##### MATERIALS PROVIDED #####

-- ==== Sys2Proof/Tests/Slice0.lean ====
section
/-! SUPPORT. The model's own small tests: the well-formedness checks, a witness for the conditions of every statement of
Certificates/Slice0/Obligations.lean, and single effects read off the spec. -/

namespace Sys2Proof.Tests
open Sys2Proof.Machine

set_option Elab.async false

/-! ## Small states -/

/-- A device whose firmware runs, every register at its reset value but for the severities of the fault sources, which
are all NOTE. -/
def up : State := { State.reset with reg := [], rst := { State.reset.rst with phase := .running } }

/-- The same as time root. -/
def root : State := (up.timeTo tsROOT).setTime (fun t => { t with root := true })

/-- A downstream port P0 with its link up, bound to device 1 of host domain 0. -/
def slot0 : State :=
  let s := ((up.wr OCT_MODE_MODE 1 0).wr PORT_CFG_ROLE 0 0).setOn PORT_STATUS_LINK_UP 0
  { s with port := { s.port with vhier := [(1, some { did := s.did, port := 0 })] } }

/-- A started descriptor of opcode `op` with operand byte 40 at `sub`, and bytes after that. -/
def desc (op sub : Nat) (rest : List Nat := []) : Desc :=
  { idx := 0, started := true, img := [op % 256, op / 256] ++ List.replicate 38 0 ++ [sub] ++ rest ++ List.replicate (23 - rest.length) 0 }

/-- A device whose admin ring (QP 0 of PF 0) runs the descriptor. -/
def withDesc (s : State) (d : Desc) : State :=
  s.setQp 0 { s.qp 0 with state := .active, dataBase := 0x1000, dataLog := 12, cqLog := 4, inProg := [d] }

/-! ## Witnesses of the statements' conditions -/

theorem wit_EmptyQueueIdles : State.reset.pending = [] := by decide

theorem wit_SettleLeavesRest : State.reset.raised = [] ∧ State.reset.loop = [] ∧ State.reset.rst.due = none ∧
    State.reset.flt.fatalDue = false ∧ State.reset.chm.held = [] ∧ State.reset.chm.cores = [] ∧ State.reset.rst.ports = [] ∧
    State.reset.port.ports = [] ∧ State.reset.rd PWR_STATUS_STATE ≠ pwQUIET ∧ State.reset.pinStill = true := by decide +kernel

theorem wit_AtRestIsKept : Safety.atRest State.reset = true ∧ (∃ t, step State.reset = .next t) := ⟨by decide +kernel, _, rfl⟩

theorem wit_RegisterWriteStoresItsFields : let a := up.advance 0;
    regAt PTM_CTRL.off = some (PTM_CTRL, 0, 0) ∧ PTM_CTRL.pair = .none ∧ Safety.opens a 3 PTM_CTRL.off = true ∧
    PTM_CTRL.reserved 5 = false ∧ a.absent PTM_CTRL.off 0 = false ∧ a.hookSystem 3 PTM_CTRL.off 0 5 = none ∧
    a.hookPorts PTM_CTRL.off 0 0 5 = none ∧ a.hookFabric 3 PTM_CTRL.off 0 0 5 = none := by decide +kernel

theorem wit_ReservedEncodingIsDiscarded : regAt (OCT_MODE.addr 0) = some (OCT_MODE, 0, 0) ∧ OCT_MODE.pair = .none ∧
    OCT_MODE.reserved 7 = true := by decide +kernel

theorem wit_PairsAreReadAndWrittenWhole :
    (Safety.opens (up.advance 0) 3 CELL_TIME_LO.off = true ∧ regAt CELL_TIME_LO.off = some (CELL_TIME_LO, 0, 0) ∧
      CELL_TIME_LO.pair = .low ∧ regAt (CELL_TIME_LO.off + 4) = some (CELL_TIME_HI, 0, 0)) ∧
    (CELL_TIME_HI.pair = .high ∧ SMap.get (up.setHold CELL_TIME_HI.off (some 5)).bus.hold CELL_TIME_HI.off none = some 5) ∧
    (Safety.opens ((up.setLow CELL_TIME_LOAD_LO.off (some 8)).advance 0) 3 CELL_TIME_LOAD_HI.off = true ∧
      regAt CELL_TIME_LOAD_HI.off = some (CELL_TIME_LOAD_HI, 0, 0) ∧ CELL_TIME_LOAD_HI.pair = .high ∧
      regAt (CELL_TIME_LOAD_HI.off - 4) = some (CELL_TIME_LOAD_LO, 0, 0) ∧
      SMap.get ((up.setLow CELL_TIME_LOAD_LO.off (some 8)).advance 0).bus.low (CELL_TIME_LOAD_HI.off - 4) none = some 8) := by
  decide +kernel

theorem wit_SetupBusCommandsComplete :
    (let w := (up.advance 0).restWake 3;
      w.busyAt OCT_MODE.off = false ∧ w.defined 2 OCT_MODE.off = true ∧ (w.setupRd 2 OCT_MODE.off).1.isSome = true ∧ w.rst.phase ≠ .safeHold) ∧
    (let a := (up.setBank_ 2 { sel := 0x10, index := 0 }).advance 0;
      Safety.opens a 3 tblCmdOff = true ∧ (a.bank_ (busBank 3)).sel ≠ 0x60 ∧
      ((a.tblImage (a.bank_ (busBank 3)).sel (a.bank_ (busBank 3)).index).getD none).isSome = true) ∧
    (let a := (up.setBank_ 2 { sel := 0x40, index := 0 }).advance 0;
      Safety.opens a 3 tblCmdOff = true ∧ ((a.tblImage (a.bank_ (busBank 3)).sel (a.bank_ (busBank 3)).index).getD none).isSome = true ∧
      (a.tblPut (a.bank_ (busBank 3)).sel (a.bank_ (busBank 3)).index (a.bank_ (busBank 3)).data).isSome = true) ∧
    (let a := up.advance 0;
      Safety.opens a 3 0xC00000 = true ∧ a.debugAt 3 0xC00000 = some (0x10000000, 98) ∧
      ({ a with rst := { a.rst with cores := 1 } } : State).domainOn 98 = true) := by decide +kernel

theorem wit_TickEdgeMovesTime :
    (root.loadedUp = true ∧ root.ticking = true ∧ root.portsUp = true) ∧
    (let s : State := { root with rst := { root.rst with phase := .sram } };
      let m := (((s.edgeTime.tickOutRise).overrunJobs s.time.overruns).setTime (fun x => { x with overruns := 0 })).takeStep.periodChange;
      s.loadedUp = true ∧ s.ticking = true ∧ s.portsUp = false ∧ m.on FAULT_STATUS_HALTED = false) ∧
    (let s := root.setOn FAULT_STATUS_HALTED;
      let m := (((s.edgeTime.tickOutRise).overrunJobs s.time.overruns).setTime (fun x => { x with overruns := 0 })).takeStep.periodChange;
      s.loadedUp = true ∧ s.ticking = true ∧ s.portsUp = false ∧ m.on FAULT_STATUS_HALTED = true) ∧
    (let a := up.advance 5;
      a.portsUp = true ∧ a.loadedUp = true ∧ a.ticking = false ∧ a.timeStep.herdStep.on PWR_CTRL_REST_ARM = false) := by
  decide +kernel

theorem wit_TimeRegisterCommandsComplete :
    (let a := ((root.wr TICK_PERIOD_NEXT_QUANTA 500).wr TICK_PERIOD_NEXT_SPLIT 0).advance 0;
      a.pathOpen 3 TICK_CHANGE_AT_HI.off = true ∧ a.time.root = true ∧ a.time.pend = none ∧ a.time.tick + a.lead ≤ 16 ∧
      periodOk (a.rd TICK_PERIOD_NEXT_QUANTA) (a.rd TICK_PERIOD_NEXT_SPLIT) = true ∧
      (a.time.edge + (16 - a.time.tick) * a.tTick) % periodOf (a.rd TICK_PERIOD_NEXT_QUANTA) (a.rd TICK_PERIOD_NEXT_SPLIT) = 0 ∧
      a.treeDepth ≤ a.dMaxFor (periodOf (a.rd TICK_PERIOD_NEXT_QUANTA) (a.rd TICK_PERIOD_NEXT_SPLIT))) ∧
    (Safety.takes (up.advance 0) 3 TIME_CTRL 0 0 1 = true ∧ bit 1 7 = false ∧ bit 1 0 = true ∧ (up.advance 0).on TIME_CTRL_ENABLE = false) ∧
    (Safety.takes ((up.setOn TIME_CTRL_ENABLE).advance 0) 3 TIME_CTRL 0 0 0 = true ∧ ((up.setOn TIME_CTRL_ENABLE).advance 0).on TIME_CTRL_ENABLE = true) ∧
    ((up.advance 0).pathOpen 3 TICK_NUM_LOAD_HI.off = true ∧ (up.advance 0).pathOpen 3 CELL_TIME_LOAD_HI.off = true ∧ 62500 % (up.advance 0).tTick = 0) ∧
    ((up.setOn TIME_CTRL_ENABLE).advance 0).pathOpen 3 CELL_TIME_LOAD_HI.off = true ∧
    (Safety.takes ((up.setOn TIME_CTRL_ENABLE).advance 0) 3 TIME_CTRL 0 0 0x81 = true ∧ bit 0x81 7 = true ∧
      ((up.setOn TIME_CTRL_ENABLE).advance 0).on TIME_CTRL_ENABLE = bit 0x81 0) := by decide +kernel

theorem wit_TimeEventsComplete :
    (let a := (root.setTime (fun x => { x with pend := some (0, 500, 0) })).advance 0;
      a.loadedUp = true ∧ a.time.pend = some (0, 500, 0) ∧ 0 ≤ a.time.tick) ∧
    (let a := (root.setTime (fun x => { x with onCellref := true })).advance 0;
      a.loadedUp = true ∧ (a.time.root && a.timeState == tsROOT && a.time.onCellref) = true) ∧
    (let a := up.advance 0;
      a.loadedUp = true ∧ (a.time.root && a.timeState == tsROOT && a.time.onCellref) = false ∧ a.time.root = false) ∧
    (let w := ((up.setTime (fun x => { x with tickInLast := some 0 })).advance 31250).restWake 4;
      w.time.tickInLast = some 0 ∧ (w.on TIME_CTRL_TICK_IN_EN && w.time.root) = false) ∧
    (let a := ((up.timeTo tsLOCKED).setTport 2 { slot := some {}, markDue := true }).advanceCt 0;
      Safety.linksUp a = true ∧ (a.tport 2).slot = some {} ∧ (a.tport 2).markDue = true ∧ a.timeState = tsLOCKED ∧
      a.rd TIME_STATUS_SOURCE_OCTET ≠ 2) ∧
    (let a := ((((up.wr OCT_MODE_MODE 1 2).setOn OCT_MODE_FABRIC 2).setOn LINK_STATUS_UP 2).timeTo tsACQUIRING).setTport 2 { slot := some { state := tsROOT }, markDue := true, calOk := true };
      Safety.linksUp (a.advanceCt 0) = true ∧ (a.advanceCt 0).timeState = tsACQUIRING ∧
      ((a.advanceCt 0).setTport 2 { (a.advanceCt 0).tport 2 with markDue := false, missed := 0 }).bestSource none = some 2) ∧
    (let a := ((up.timeTo tsLOCKED).wr TIME_STATUS_SOURCE_OCTET 2).advance 0;
      a.loadedUp = true ∧ a.fabUp 2 = false ∧ a.timeState = tsLOCKED ∧ a.rd TIME_STATUS_SOURCE_OCTET = 2 ∧ a.bestSource (some 2) = none) ∧
    (let b := (((((up.wr OCT_MODE_MODE 1 3).setOn OCT_MODE_FABRIC 3).setOn LINK_STATUS_UP 3).timeTo tsLOCKED).setTport 3
        { slot := some { state := tsROOT }, calOk := true }).wr TIME_STATUS_SOURCE_OCTET 2;
      (b.advance 0).fabUp 2 = false ∧ (b.advance 0).bestSource (some 2) = some 3) ∧
    (let b := (((((up.wr OCT_MODE_MODE 1 3).setOn OCT_MODE_FABRIC 3).setOn LINK_STATUS_UP 3).timeTo tsHOLDOVER).setTport 3
        { slot := some { state := tsROOT, quanta := 15625, split := 2 }, calOk := true });
      Safety.linksUp (b.advance 0) = true ∧ (b.advance 0).timeState = tsHOLDOVER ∧ (b.advance 0).time.root = false ∧
      (b.advance 0).timeCand 3 = true ∧ periodOf 15625 2 = (b.advance 0).tTick) ∧
    (let a := ((up.timeTo tsHOLDOVER).setTime (fun x => { x with slew := .source, cand := some (2, 0, 0, 0) })).advance 0;
      a.loadedUp = true ∧ a.timeState = tsHOLDOVER ∧ a.time.slew = .source ∧ a.time.cand = some (2, 0, 0, 0)) ∧
    (let a := (up.setTime (fun x => { x with tickOut := true })).advance 100000;
      a.time.tickOut = true ∧ a.time.edge + min (a.rd TICK_OUT_CTRL_WIDTH) (a.tTick / 2) ≤ a.ns) := by decide +kernel

theorem wit_TimeMessagesComplete :
    (let a := (((root.wr OCT_MODE_MODE 1 2).setOn OCT_MODE_FABRIC 2).setOn LINK_STATUS_UP 2).advance 0;
      Safety.linksUp a = true ∧ a.ticking = true ∧ a.fabUp 2 = true ∧ a.time.pend = none) ∧
    (let a := ((((root.wr OCT_MODE_MODE 1 0).wr PORT_CFG_ROLE 1 0).setOn PORT_STATUS_LINK_UP 0).wr PTM_CTRL_INTERVAL 1).advance 0;
      a.portsUp = true ∧ a.pfPort 0 = some 0 ∧ a.rd PTM_CTRL_INTERVAL ≠ 0 ∧ a.time.tick % a.rd PTM_CTRL_INTERVAL = 0 ∧ a.ticking = true ∧
      a.on PORT_STATUS_LINK_UP 0 = true) ∧
    (let a := (slot0.setVc (vfKey 0 1 vfPtmEn) 1).advance 0;
      a.portsUp = true ∧ a.isDown 0 = true ∧ a.on PORT_STATUS_LINK_UP 0 = true ∧ a.portVc 0 vfPtmEn = 1) ∧
    (let a := (up.setPin 3 { queue := [{ at_ := 0, last := false }] }).advance 0;
      a.portsUp = true ∧ (a.pin 3).queue = [{ at_ := 0, last := false }] ∧ 0 ≤ a.ns) ∧
    (let a := (up.setPin 3 { queue := [{ at_ := 0 }] }).advance 0;
      (a.pin 3).queue = [{ at_ := 0 }]) ∧
    (let a := (up.setPin 3 { queue := [{ at_ := 0, qp := some (0, 0) }] }).advance 0;
      (a.pin 3).queue = [{ at_ := 0, qp := some (0, 0) }]) := by decide +kernel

#####

EXERCISE INSTRUCTIONS: Using the listing above, copy exactly the line that contains "a.loadedUp = true ∧ a.time.pend", the line that contains "a.time.root = false) ∧", and each line that falls between them.

COMPLETED EXERCISE:
      a.loadedUp = true ∧ a.time.pend = some (0, 500, 0) ∧ 0 ≤ a.time.tick) ∧
    (let a := (root.setTime (fun x => { x with onCellref := true })).advance 0;
      a.loadedUp = true ∧ (a.time.root && a.timeState == tsROOT && a.time.onCellref) = true) ∧
    (let a := up.advance 0;
      a.loadedUp = true ∧ (a.time.root && a.timeState == tsROOT && a.time.onCellref) = false ∧ a.time.root = false) ∧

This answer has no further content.